WHAT THIS TASK INVOLVES:
All lines from the one with "unfold State.wakeCwait" to the end of the material, both included, are to be written out exactly and without anything else.

++++++

-- ==== Sys2Proof/Laws/KeepJobs.lean ====
section
/-!
SUPPORT. What the operations of Machine/Jobs.lean leave.
-/
set_option Elab.async false
namespace Sys2Proof.Machine

theorem State.submit_keeps (s : State) (e : Nat) (tag : Nat) (d : List Byte) : Keeps s (State.submit s e tag d) := by
  have k := Keeps.refl s
  unfold State.submit
  exact Keeps.auto

theorem State.loadSlot_keeps (s : State) (n : Nat) (key : Nat) (export_ : Bool) : Keeps s (State.loadSlot s n key export_) := by
  have h0 := @State.setSlot_keeps
  have k := Keeps.refl s
  unfold State.loadSlot
  exact Keeps.auto

theorem State.finishJob_keeps (s : State) (j : Job) (ok : Bool) : Keeps s (State.finishJob s j ok).1 := by
  have h0 := @State.latch_keeps
  have h1 := @State.loadSlot_keeps
  have h2 := @State.writeLoc_keeps
  have k := Keeps.refl s
  unfold State.finishJob
  exact Keeps.auto

theorem State.wakeCwait_keeps (s : State) (e : Nat) (tag : Nat) (status : Nat) : Keeps s (State.wakeCwait s e tag status) := by
  have h0 := @State.done_keeps
  have h1 := @State.pmcEvents_keeps
  have h2 := @State.setReg_keeps
  have k := Keeps.refl s
  unfold State.wakeCwait
  exact Keeps.auto

theorem opJobDone_keeps (tag : Nat) (ok : Bool) (s : State) : Keeps s (opJobDone tag ok s) := by
  have h0 := @State.finishJob_keeps
  have h1 := @State.wakeCwait_keeps
  have k := Keeps.refl s
  unfold opJobDone
  exact Keeps.auto

theorem State.abortJobs_keeps (s : State) : Keeps s (State.abortJobs s) := by
  have h0 := @State.wakeCwait_keeps
  have k := Keeps.refl s
  unfold State.abortJobs
  exact Keeps.auto

end Sys2Proof.Machine
end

++++++

OUTPUT OF THE EXERCISE:
  unfold State.wakeCwait
  exact Keeps.auto

theorem opJobDone_keeps (tag : Nat) (ok : Bool) (s : State) : Keeps s (opJobDone tag ok s) := by
  have h0 := @State.finishJob_keeps
  have h1 := @State.wakeCwait_keeps
  have k := Keeps.refl s
  unfold opJobDone
  exact Keeps.auto

theorem State.abortJobs_keeps (s : State) : Keeps s (State.abortJobs s) := by
  have h0 := @State.wakeCwait_keeps
  have k := Keeps.refl s
  unfold State.abortJobs
  exact Keeps.auto

end Sys2Proof.Machine
end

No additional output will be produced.